- _What needs to be done_
Go from the first line below to the one with "def Obligations.MarkerCatalog : Prop" and print each line exactly.

- _Data shown_
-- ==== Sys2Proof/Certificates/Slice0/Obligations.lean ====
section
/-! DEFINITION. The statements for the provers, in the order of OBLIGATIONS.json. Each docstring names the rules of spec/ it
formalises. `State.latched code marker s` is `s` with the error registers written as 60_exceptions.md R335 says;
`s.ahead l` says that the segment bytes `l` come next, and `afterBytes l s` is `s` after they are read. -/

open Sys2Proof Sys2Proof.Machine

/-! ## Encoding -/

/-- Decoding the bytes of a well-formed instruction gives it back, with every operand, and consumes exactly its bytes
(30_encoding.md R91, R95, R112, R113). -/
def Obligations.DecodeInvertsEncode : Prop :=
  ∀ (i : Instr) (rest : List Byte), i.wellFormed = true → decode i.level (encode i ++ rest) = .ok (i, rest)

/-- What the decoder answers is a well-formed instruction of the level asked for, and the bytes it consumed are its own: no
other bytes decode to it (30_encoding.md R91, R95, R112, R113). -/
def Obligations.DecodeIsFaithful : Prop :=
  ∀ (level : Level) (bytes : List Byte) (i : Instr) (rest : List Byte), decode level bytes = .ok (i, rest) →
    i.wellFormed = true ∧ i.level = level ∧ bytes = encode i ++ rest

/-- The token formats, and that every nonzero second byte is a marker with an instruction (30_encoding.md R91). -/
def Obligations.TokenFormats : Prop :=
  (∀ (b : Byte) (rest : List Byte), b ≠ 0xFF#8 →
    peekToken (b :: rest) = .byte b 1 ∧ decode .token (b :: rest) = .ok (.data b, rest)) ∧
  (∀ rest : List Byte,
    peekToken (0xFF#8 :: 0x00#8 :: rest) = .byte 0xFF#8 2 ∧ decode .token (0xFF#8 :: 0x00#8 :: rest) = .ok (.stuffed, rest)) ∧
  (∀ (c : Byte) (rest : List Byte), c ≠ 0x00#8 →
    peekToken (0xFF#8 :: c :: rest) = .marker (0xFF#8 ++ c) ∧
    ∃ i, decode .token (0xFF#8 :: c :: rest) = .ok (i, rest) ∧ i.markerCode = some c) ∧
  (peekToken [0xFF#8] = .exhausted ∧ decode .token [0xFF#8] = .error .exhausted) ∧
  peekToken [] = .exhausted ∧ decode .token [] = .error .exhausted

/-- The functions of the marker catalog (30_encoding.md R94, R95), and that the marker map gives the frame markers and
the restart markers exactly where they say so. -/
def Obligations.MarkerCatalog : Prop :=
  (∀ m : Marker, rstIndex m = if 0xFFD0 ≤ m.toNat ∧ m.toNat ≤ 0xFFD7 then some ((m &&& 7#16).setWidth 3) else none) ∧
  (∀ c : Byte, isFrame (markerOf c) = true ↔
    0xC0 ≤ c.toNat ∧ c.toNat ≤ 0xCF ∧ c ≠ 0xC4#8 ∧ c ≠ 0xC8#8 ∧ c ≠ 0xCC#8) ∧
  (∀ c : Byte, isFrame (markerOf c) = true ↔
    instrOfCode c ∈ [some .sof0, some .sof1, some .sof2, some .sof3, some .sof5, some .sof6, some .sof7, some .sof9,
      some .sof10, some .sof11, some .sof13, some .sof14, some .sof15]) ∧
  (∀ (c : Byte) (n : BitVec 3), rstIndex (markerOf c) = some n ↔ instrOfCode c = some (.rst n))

- _Exercise output_
-- ==== Sys2Proof/Certificates/Slice0/Obligations.lean ====
section
/-! DEFINITION. The statements for the provers, in the order of OBLIGATIONS.json. Each docstring names the rules of spec/ it
formalises. `State.latched code marker s` is `s` with the error registers written as 60_exceptions.md R335 says;
`s.ahead l` says that the segment bytes `l` come next, and `afterBytes l s` is `s` after they are read. -/

open Sys2Proof Sys2Proof.Machine

/-! ## Encoding -/

/-- Decoding the bytes of a well-formed instruction gives it back, with every operand, and consumes exactly its bytes
(30_encoding.md R91, R95, R112, R113). -/
def Obligations.DecodeInvertsEncode : Prop :=
  ∀ (i : Instr) (rest : List Byte), i.wellFormed = true → decode i.level (encode i ++ rest) = .ok (i, rest)

/-- What the decoder answers is a well-formed instruction of the level asked for, and the bytes it consumed are its own: no
other bytes decode to it (30_encoding.md R91, R95, R112, R113). -/
def Obligations.DecodeIsFaithful : Prop :=
  ∀ (level : Level) (bytes : List Byte) (i : Instr) (rest : List Byte), decode level bytes = .ok (i, rest) →
    i.wellFormed = true ∧ i.level = level ∧ bytes = encode i ++ rest

/-- The token formats, and that every nonzero second byte is a marker with an instruction (30_encoding.md R91). -/
def Obligations.TokenFormats : Prop :=
  (∀ (b : Byte) (rest : List Byte), b ≠ 0xFF#8 →
    peekToken (b :: rest) = .byte b 1 ∧ decode .token (b :: rest) = .ok (.data b, rest)) ∧
  (∀ rest : List Byte,
    peekToken (0xFF#8 :: 0x00#8 :: rest) = .byte 0xFF#8 2 ∧ decode .token (0xFF#8 :: 0x00#8 :: rest) = .ok (.stuffed, rest)) ∧
  (∀ (c : Byte) (rest : List Byte), c ≠ 0x00#8 →
    peekToken (0xFF#8 :: c :: rest) = .marker (0xFF#8 ++ c) ∧
    ∃ i, decode .token (0xFF#8 :: c :: rest) = .ok (i, rest) ∧ i.markerCode = some c) ∧
  (peekToken [0xFF#8] = .exhausted ∧ decode .token [0xFF#8] = .error .exhausted) ∧
  peekToken [] = .exhausted ∧ decode .token [] = .error .exhausted

/-- The functions of the marker catalog (30_encoding.md R94, R95), and that the marker map gives the frame markers and
the restart markers exactly where they say so. -/
def Obligations.MarkerCatalog : Prop :=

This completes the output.